Радость, однако, была недолгой. Вскоре приказом занимавшего в ту пору министерское кресло В.Р. Мединского в музее была учреждена новая должность — первого заместителя генерального директора. С подачи министра в этой должности утвердилась 28-летняя Кристина Трубинова, успевшая до этого полгода поработать в Музее Великой Отечественной войны.
В первый же месяц пребывания Трубиновой в Театральном музее сотрудникам с многолетним опытом стало ясно, что само по себе неполное высшее образование (бакалавриат МАРХИ) ещё не даёт основания для столь ответственного назначения, что новая начальница весьма приблизительно знает историю искусств, совсем незнакома с историей театра, не понимает сущности и специфики музейной работы и не стремится к решению первоочередных задач, связанных с реставрацией и реконструкцией. А ведь именно на эти преобразования были выделены государственные средства.

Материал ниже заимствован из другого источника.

/-- R9, with R3, R36 and R38: a CLAIM that passes every step of R8 takes the lowest FREE record and the first gap that is
long enough, the record's fields are set as R9 lists them, the fill starts, and the reply carries the pane and the window as
clamped; nothing else changes. -/
def Obligations.ClaimTakesLowestFreeRecord : Prop :=
  ∀ (m : Master) (ops : ClaimOps) (n a : Nat) (s : State),
    Turn m (.claim ops) s → RunsInOrder (masterOwner m) s →
    ¬ClassBarred m ops → ¬KindBarred m ops → ¬ValuesBarred ops → holds (masterOwner m) s < quotaOf m →
    FreeBlocks (masterOwner m) (blocksNeeded ops) a s →
    (∀ b < a, ¬FreeBlocks (masterOwner m) (blocksNeeded ops) b s) →
    1 ≤ n → n ≤ 7 → s.layout.panes[n]? = some none → (∀ k < n, 1 ≤ k → s.layout.panes[k]? ≠ some none) →
    let window := clampWindow (pixelWindow m ops.window)
    let run : Run := { start := a, length := blocksNeeded ops }
    let pane : Pane :=
      { phase := .preparing, owner := masterOwner m, kind := if ops.kind = 0 then .pixel else .text
        cls := if ops.cls = 0 then .normal else .alert, acceptsKeys := ops.acceptsKeys, window := window
        sizeX := ops.sizeX, sizeY := ops.sizeY, buffers := ops.buffers, front := 0, run := run
        scroll := { x := 0, y := 0 }, transparent := ops.transparent
        visible := if ops.cls = 1 then true else ops.shown
        staged := { window := none, scroll := none, visible := none, flip := false } }
    let entry : FillEntry :=
      { pane := n, run := run, pattern := if ops.kind = 0 then .zero else .blank, blocksDone := 0
        bytesDone := 0 }
    exec (.claim m ops) s = .next (answered m 0x10 .ok (byte n :: windowBytes m window)
      { s with
        layout := { s.layout with panes := s.layout.panes.set n (some pane) }
        alloc := s.alloc.setRuns (masterOwner m) (insertRun run (s.alloc.runs (masterOwner m)))
        mem := { s.mem with fills := s.mem.fills ++ [entry] } })

/-- R36: over an allocation list kept as R33 says, the run found for `n` blocks starts at the lowest block from which `n`
blocks of the region are free, and no run is found exactly when there is no such block. -/
def Obligations.FirstFitFindsTheLowestGap : Prop :=
  ∀ (o : Owner) (n : Nat) (s : State), 1 ≤ n → RunsInOrder o s →
    (∀ r : Run, s.findRun o n = some r ↔
      r.length = n ∧ FreeBlocks o n r.start s ∧ ∀ b < r.start, ¬FreeBlocks o n b s) ∧
    (s.findRun o n = none ↔ ∀ a, ¬FreeBlocks o n a s)

/-- R10: window clamping, and that its result lies inside the screen. -/
def Obligations.ClampedWindowLiesOnScreen : Prop :=
  ∀ w : Window,
    let left := min w.left 799
    let top := min w.top 479
    clampWindow w =
        { left := left, top := top, width := min w.width (800 - left), height := min w.height (480 - top) } ∧
      (clampWindow w).left + (clampWindow w).width ≤ 800 ∧ (clampWindow w).top + (clampWindow w).height ≤ 480

/-- R13 with R170, and R14: MOVE and SCROLL on a pane that passes the pane check. MOVE of an empty window is refused with
BAD_VALUE; else the window, in pixels (the vehicle unit's cell units × 8 and × 16) and clamped, is staged and given in the
reply. SCROLL reduces both offsets by the surface extent in pixels (cols × 8 and rows × 16 for TEXT), stages them and gives
them in the reply. Nothing else changes. -/
def Obligations.MoveAndScrollStageGeometry : Prop :=
  ∀ (m : Master) (n : Nat) (p : Pane) (s : State), Owned m n p s →
    (∀ w : Window, Turn m (.move n w) s →
      let v : Window :=
        match m with
        | .tablet => w
        | .vehicle => { left := w.left * 8, top := w.top * 16, width := w.width * 8, height := w.height * 16 }
      exec (.move m n w) s = .next
        (if w.width = 0 ∨ w.height = 0 then answered m 0x12 .badValue [] s
        else
          answered m 0x12 .ok (byte n :: windowBytes m (clampWindow v))
            (staged n p { p.staged with window := some (clampWindow v) } s))) ∧
    ∀ x y : Nat, Turn m (.scroll n x y) s →
      let u := x % (if p.kind = .pixel then p.sizeX else p.sizeX * 8)
      let v := y % (if p.kind = .pixel then p.sizeY else p.sizeY * 16)
      exec (.scroll m n x y) s = .next
        (answered m 0x13 .ok [byte n, byte u, byte (u / 256), byte v, byte (v / 256)]
          (staged n p { p.staged with scroll := some { x := u, y := v } } s))

/-- R15 with R6: SHOW and HIDE on a pane that passes its check (pane 0 for the vehicle unit): BAD_CLASS on an ALERT pane,
else the visibility is staged. -/
def Obligations.ShowAndHideStageVisibility : Prop :=
  ∀ (m : Master) (n : Nat) (p : Pane) (s : State),
    (Owned m n p s ∨ (m = .vehicle ∧ n = 0 ∧ s.pane? 0 = some p)) →
    (p.cls = .alert → RefusedWith (.showPane m n) 0x16 .badClass s ∧ RefusedWith (.hidePane m n) 0x17 .badClass s) ∧
    (p.cls = .normal →
      (Turn m (.showPane n) s → exec (.showPane m n) s = .next
        (answered m 0x16 .ok [] (staged n p { p.staged with visible := some true } s))) ∧
      (Turn m (.hidePane n) s → exec (.hidePane m n) s = .next
        (answered m 0x17 .ok [] (staged n p { p.staged with visible := some false } s))))

/-- R16: FLIP on a pane that passes the pane check: NOT_DOUBLE, then FLIP_PENDING, else the flip flag is staged. -/
def Obligations.FlipStagesOneFlip : Prop :=
  ∀ (m : Master) (n : Nat) (p : Pane) (s : State), Turn m (.flip n) s → Owned m n p s →
    exec (.flip m n) s = .next
      (if p.buffers = 1 then answered m 0x18 .notDouble [] s
      else if p.staged.flip = true then answered m 0x18 .flipPending [] s
      else answered m 0x18 .ok [] (staged n p { p.staged with flip := true } s))

/-- R18: RAISE and LOWER on a pane that passes the pane check: BAD_CLASS for an ALERT pane in every state it can be in,
PANE_BUSY while PREPARING or READY, and for a LIVE NORMAL pane a move to the top or the bottom of the NORMAL tier of the
pending order, whose tiers are `alerts`, pane 0 and `normals`. -/
def Obligations.RaiseAndLowerMoveInTheTier : Prop :=
  ∀ (m : Master) (n : Nat) (p : Pane) (s : State), Owned m n p s →
    (p.cls = .alert → RefusedWith (.raise m n) 0x14 .badClass s ∧ RefusedWith (.lower m n) 0x15 .badClass s) ∧
    (p.cls = .normal → p.phase ≠ .live →
      RefusedWith (.raise m n) 0x14 .paneBusy s ∧ RefusedWith (.lower m n) 0x15 .paneBusy s) ∧
    (p.cls = .normal → p.phase = .live → ∀ alerts normals : List Nat,
      s.layout.nextOrder = alerts ++ 0 :: normals → 0 ∉ alerts → n ∉ alerts →
      (Turn m (.raise n) s → exec (.raise m n) s = .next (answered m 0x14 .ok []
        { s with layout := { s.layout with nextOrder := alerts ++ 0 :: n :: normals.filter (· != n) } })) ∧
      (Turn m (.lower n) s → exec (.lower m n) s = .next (answered m 0x15 .ok []
        { s with layout := { s.layout with nextOrder := alerts ++ 0 :: (normals.filter (· != n) ++ [n]) } })))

Став распорядителем этих средств, Трубинова задвинула в долгий ящик план строительства нового фондохранилища и один за другим начала закрывать научно-творческие отделы. По мнению сотрудников музея, её интересовали только реклама и маркетинг, то есть то, что приносит доход. При этом действовала она бесцеремонно и грубо, пользуясь данными ей полномочиями, в том числе правом финансовой подписи.
К тому же начались взыскания, выговоры, увольнения опытных работников по самому ничтожному поводу. При этом на людей сыпались оскорбления и ругательства, каких никто ещё не слышал в этих стенах. Такой стиль работы смело можно назвать хулиганским. Чувствовалось, что «начальница» стремится запугать и унизить людей, дать им сполна почувствовать своё зависимое положение. Сворачивалась научная, выставочная, издательская работа, а сплотившийся за долгие годы коллектив с его особым микроклиматом культурного учреждения был разрушен.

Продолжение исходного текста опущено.